The devil is in the details. One could graph out a range for normal strength, stamina, etc. for males and females and demonstrate that they are different, but they overlap. The proponents of this argument are not really looking for a measurable talent cutoff. Their preferred segregation is between the sexes, not between strength and size categories. Secondly, I have no doubt that Usain Bolt and Carli Lloyd work hard at their sports, but to what extent can we say that they do not enjoy some degree of innate physical advantage? If we truly want a level playing field, we will have to select more random activities–competitive coin flipping, perhaps.
Muddying the waters even further, what really persists after transition? It turns out that it largely depends on when the person started hormones. Male and female body structure is quite similar until puberty. At that point, the bodies start to become sculpted by estrogen or testosterone. Estrogen closes the growth plates in bone earlier than testosterone, resulting in lower female stature, and muscle type/mass is significantly increased by testosterone. One of these differences, you will have guessed, is permanent. Those MTF’s who start hormones post puberty will likely have increased height and bone density, whereas those who started earlier will be more comparable to natal females. However, it appears that estrogen therapy brings muscle mass fairly quickly into the female range. Again, no one is actually arguing for segregation by precise physical measurements when it comes right down to it. Most transwomen will be somewhat taller, but not necessarily stronger than their co-competitors. Interestingly, athletes post-transition tend to be as, but not more competitive, than they were pre-transition.2 The world being what it is, maybe there is someone out there just crazy enough to undergo gender transition for the sake of athletic advantage, but there is no evidence whatsoever that it would work.

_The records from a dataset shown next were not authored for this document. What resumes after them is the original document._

-- ==== Sys2Proof/Syntax.lean ====
section
/-! DEFINITION. The commands of the block: one constructor for every row of spec/opcode_table.json, with the operands the
rows' rules name. What only the physical world decides (whether a frame decodes, what a sensor reads, which rail fails,
how long a step took) is an operand of the command that meets it. -/

namespace Sys2Proof

/-- What happens to the map line a lookup needs (R269, R270): it reads; it is uncorrectable and restored, from its checkpoint (case 1) or
re-derived (case 2); or it is lost in both copies (case 3). -/
inductive MapEnv where
  | good | restored | lost
deriving DecidableEq, Repr

/-- What happens to the tag line a probe needs (R203, R221). -/
inductive TagEnv where
  | good | mirror | lost
deriving DecidableEq, Repr

/-- The physical circumstances of one request: the map line, the tag line, whether the LPDDR5X unit of the line's Caddy
data is uncorrectable (R271), whether the Kettle finds a direct read too late for the deadline (R191), whether the LOT's other
input presents a request for the same line in the same cycle, which is then the next request (R186), the core cycle of its
arrival modulo 65,536 (R185), and its latency in ns where it makes room (R222). -/
structure PathEnv where
  map : MapEnv
  tags : TagEnv
  dataBad : Bool
  late : Bool
  tie : Bool
  cycle : BitVec 16
  ns : Nat
deriving DecidableEq, Repr

/-- Nothing is wrong. -/
def PathEnv.good : PathEnv := ⟨.good, .good, false, false, false, 0, 0⟩

/-- How a planned frame read ends (R195, R194, R257): a clean decode with a count of corrected bits and a good tag, a
clean decode with a failed tag, a failed decode, a BLANK read, or a CMD_CRC report of the member. -/
inductive FrameOutcome where
  | clean (bits : Fin 21)
  | tagBad
  | failed (member : Fin 9)
  | blank (member : Fin 9)
  | cmdCrc (member : Fin 9)
deriving DecidableEq, Repr

/-- How deep recovery would end (R197): at the step that recovers the frame (step 1 where a READ issued again gives it), given up,
or at a frame that decodes clean and fails its tag. -/
inductive DeepOutcome where
  | step1 | step2 | step3 | step4 | step5 | gaveUp | tagBad
deriving DecidableEq, Repr

/-- The end of a media read: its frame, its deep recovery if the frame leads there, and its latency in ns. -/
structure ReadOutcome where
  frame : FrameOutcome
  deep : DeepOutcome
  ns : Nat
deriving DecidableEq, Repr

/-- The outcome of a background read of one sheet, deep recovery included (R199). -/
inductive SheetOutcome where
  | good | lost | tagBad
deriving DecidableEq, Repr

/-- What the scrubber finds in one frame (R263): clean with corrected bits, clean with a failed tag, failed (a failed
frame may be recovered by steps 2 and 3 of R197, R260), failed and rebuilt with a failed tag, or a CMD_CRC report, after which its READ is issued again (R132). -/
inductive ScrubFrame where
  | clean (bits : Fin 21)
  | tagBad
  | failed (recovered : Bool)
  | rebuiltTagBad
  | cmdCrc
deriving DecidableEq, Repr

/-- The verification of a protected page (R340, R343): good, a clean page that fails, a clean counter line that fails as it is fetched
for it (its level and index), or a code failure (R269). -/
inductive VerifyOutcome where
  | good | tamper | counterLine (level : Fin 7) (index : Nat) | codeFailed
deriving DecidableEq, Repr

/-- How the dies end the PROGRAMs of a stripe: by member, the pulses at which its frame verifies (R138), and the members that report
CMD_CRC (R132). -/
structure ProgramEnds where
  pulses : List Nat
  crc : List (Fin 9)
deriving DecidableEq, Repr

/-- How the dies end the STEEPs of a segment's tiles: by member, the time in µs after which its tile verifies (R133), and the members that
report CMD_CRC (R132). -/
structure SteepEnds where
  us : List Nat
  crc : List (Fin 9)
deriving DecidableEq, Repr

/-- A link IDE stream of a head (R96), that of CXL.mem with the mode its keys come with: containment, or skid. -/
inductive IdeStream where
  | io
  | mem (contain : Bool)
deriving DecidableEq, Repr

As I mentioned, the IAAF has established rules that determine eligibility of the trans athlete. The athlete must report her transition. She must have legally AND medically transitioned, with the latter being defined as a minimum of one year on testosterone blockade/estrogen therapy. Hormone levels are to be checked, and the final decision is made by a panel of medical experts. The process is rigorous, well-defined, and frankly puts a very high burden on the post-transition athlete in terms of extra verifications and concession of privacy. Parenthetically, transwomen will almost always end up with much lower levels of testosterone–typically zero for transwomen vs. 20-60 ng/mL for natal females.

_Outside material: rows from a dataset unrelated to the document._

-- ==== Sys2Proof/Machine/Tab.lean ====
section
/-! DEFINITION. Sparse tables: a list of key and value pairs, keys strictly rising, in which a key that is not listed
holds the table's default. Every addressed store of the module (register arrays, the quire store, the label storage
area, map entries, segments, ways) is one of these. -/

namespace Sys2Proof.Machine

/-- A sparse table. The default of an unlisted key is an argument of the operations, never stored. -/
abbrev Tab (α : Type) := List (Nat × α)

/-- The listed value of a key. -/
def Tab.find? {α : Type} : Tab α → Nat → Option α
  | [], _ => none
  | (k, v) :: t, n => if k = n then some v else Tab.find? t n

/-- The value of a key, `d` where it is not listed. -/
def Tab.get {α : Type} (t : Tab α) (d : α) (n : Nat) : α := (t.find? n).getD d

/-- Remove a key. -/
def Tab.del {α : Type} : Tab α → Nat → Tab α
  | [], _ => []
  | (k, v) :: t, n => if k = n then Tab.del t n else (k, v) :: Tab.del t n

/-- List a key with a value, in key order, replacing what it held. -/
def Tab.ins {α : Type} : Tab α → Nat → α → Tab α
  | [], n, v => [(n, v)]
  | (k, w) :: t, n, v =>
    if n < k then (n, v) :: (k, w) :: t
    else if k = n then (n, v) :: t
    else (k, w) :: Tab.ins t n v

/-- Give a key a value; a key given its default is not listed, so that equal tables are equal data. -/
def Tab.put {α : Type} [DecidableEq α] (t : Tab α) (d : α) (n : Nat) (v : α) : Tab α :=
  if v = d then t.del n else t.ins n v

/-- Keys strictly rising, every one above `lo`. -/
def Tab.rising {α : Type} : Option Nat → Tab α → Bool
  | _, [] => true
  | lo, (k, _) :: t => (match lo with | none => true | some l => l < k) && Tab.rising (some k) t

/-- The canonical form of a table whose keys all have the default `d`: keys strictly rising, no default listed. -/
def Tab.wf {α : Type} [DecidableEq α] (d : α) (t : Tab α) : Bool :=
  Tab.rising none t && t.all (fun p => p.2 ≠ d)

/-- A value for each of the two dies, or each of the two heads. -/
structure Two (α : Type) where
  zero : α
  one : α
deriving DecidableEq, Repr

/-- The value of die or head n: 0 is the first, every other number the second. -/
def Two.get {α : Type} (p : Two α) (n : Nat) : α := if n = 0 then p.zero else p.one

/-- Change the value of die or head n. -/
def Two.modify {α : Type} (p : Two α) (n : Nat) (f : α → α) : Two α :=
  if n = 0 then { p with zero := f p.zero } else { p with one := f p.one }

end Sys2Proof.Machine
end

Once you get past the fairness discussion, the arguments against letting transgender women degenerate rather quickly. Most of them you can read in the advertisement above. Transwomen are really men. Predators. Imposters looking for easier competition. Thieves, taking scholarships from “real women”. Each one of these is a version of You Don’t Count. This affront, and not hope of personal gain, is what drove the otherwise shy Renée Richards to let herself be cast as “an extraordinary spectacle”3 in the summer of 1976. She wanted to play, and she didn’t like being told that she could not.

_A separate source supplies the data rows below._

-- ==== Sys2Proof/Machine/Frontier.lean ====
section
/-! DEFINITION. The write frontier (R152 to R177, R281 to R284, R297, R298): map changes, segments, journal records,
stripes from their first half to their completion, steeps, retirement and the spare pool. -/

namespace Sys2Proof.Machine

/-- Remove the first element equal to a given one. -/
def removeFirst {α : Type} [DecidableEq α] (a : α) : List α → List α
  | [] => []
  | b :: t => if a = b then t else b :: removeFirst a t

/-! ## Segments (R157, R180, R181) -/

/-- The RESERVE segments of a channel (R157). -/
def State.reserveCount (s : State) (c : Nat) : Nat := ((s.segsOf c).filter (fun p => p.2.state == .reserve)).length

/-- FREE segments of a channel, N of R180: of the 512 of the media reserve, those still to be placed are never among them (log entry
26). -/
def State.freeCount (s : State) (c : Nat) : Nat :=
  65536 - (512 - s.reserveCount c) - ((s.segsOf c).filter (fun p => p.2.state != .free)).length

/-- OPEN segments of a channel. -/
def State.openCount (s : State) (c : Nat) : Nat := ((s.segsOf c).filter (fun p => p.2.state == .opened)).length

/-- The row of R180 in force: 0 none, 1 pulp priority, 2 throttled, 3 Pour only. -/
def State.throttle (s : State) (c : Nat) : Nat :=
  let n := s.freeCount c
  if n ≤ 64 then 3 else if n ≤ 576 then 2 else if n ≤ 1023 then 1 else 0

/-- Over-provisioning of a channel in segments (R181). -/
def State.overProvision (s : State) (c : Nat) : Nat := 65536 - s.rdC Reg.MAP_CHAN.RETIRED c - 50240

/-- The highest GENERATION of a channel. -/
def State.genMax (s : State) (c : Nat) : Nat := ((s.segsOf c).map (fun p => p.2.gen)).foldl max 1

/-- Segments out of use on a channel: retired ones, and those that the media reserve holds (log entry 76). -/
def SegState.outOfUse : SegState → Bool
  | .retired | .reserve => true
  | _ => false

/-- The mean GENERATION of a channel's segments in use, rounded down; a segment that is not listed stands at 1
(log entry 76). -/
def State.genMean (s : State) (c : Nat) : Nat :=
  let used := (s.segsOf c).filter (fun p => !p.2.state.outOfUse)
  let fresh := 65536 - (s.segsOf c).length
  ((used.map (fun p => p.2.gen)).sum + fresh) / max 1 (used.length + fresh)

/-! ## The journal (R173, R174) -/

/-- The bytes of a die's journal ring (R174). -/
def ringBytes : Nat := 10737418240

/-- Bytes are placed in a die's journal ring (R161, R174). -/
def State.ringTake (s : State) (die n : Nat) : State :=
  { s with mapping := { s.mapping with ringPos := s.mapping.ringPos.modify die (· + n) } }

/-- A die's open journal page is issued (R173): it has its place in the ring. -/
def State.issuePage (s : State) (die : Nat) : State :=
  let m := s.mapping
  ({ s with mapping := { m with
      openPage := m.openPage.modify die (fun _ => []), issued := m.issued ++ [m.openPage.get die] } }).ringTake die 4096

/-- The open journal pages that hold a record are issued. -/
def State.issueOpen (s : State) : State :=
  (List.range 2).foldl (fun (s : State) d => if (s.mapping.openPage.get d).isEmpty then s else s.issuePage d) s

/-- Hold a journal record in its die's open page; a page of 128 records is issued. -/
def State.journal (s : State) (die channel : Nat) (b : JBody) : State :=
  let r : JRec := ⟨die, s.mapping.jseq.get die, channel, b⟩
  let m : Mapping := { s.mapping with
    jseq := s.mapping.jseq.modify die (· + 1), openPage := s.mapping.openPage.modify die (fun l => l ++ [r]) }
  let s1 := ({ s with mapping := m }).tally die 333 1
  if (m.openPage.get die).length ≥ 128 then s1.issuePage die else s1

/-- Hold a record that concerns a channel. -/
def State.journalC (s : State) (c : Nat) (b : JBody) : State := s.journal (dieOf c) c b

/-- The next write sequence of a channel (R155). -/
def State.seqOf (s : State) (c : Nat) : Nat := s.mapping.nextSeq[c]?.getD 1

Women’s tennis did not die in 1977. Richards went on to coach Martina Navratilova to a pair of championships at Wimbledon, where she herself was never allow to play. She returned to her ophthalmology practice, and apparently still pops back into the office a couple of days per week. In 2014, two days after her 80th birthday, another quirky fairly late-transitioning forty-something transgender physician stood up in Scott County District Court and testified that she too, would like to be called Renae, reborn. It was so ordered.
- If there has been any substantial pushback against FTM athletes competing in men’s sports, I am unaware of it.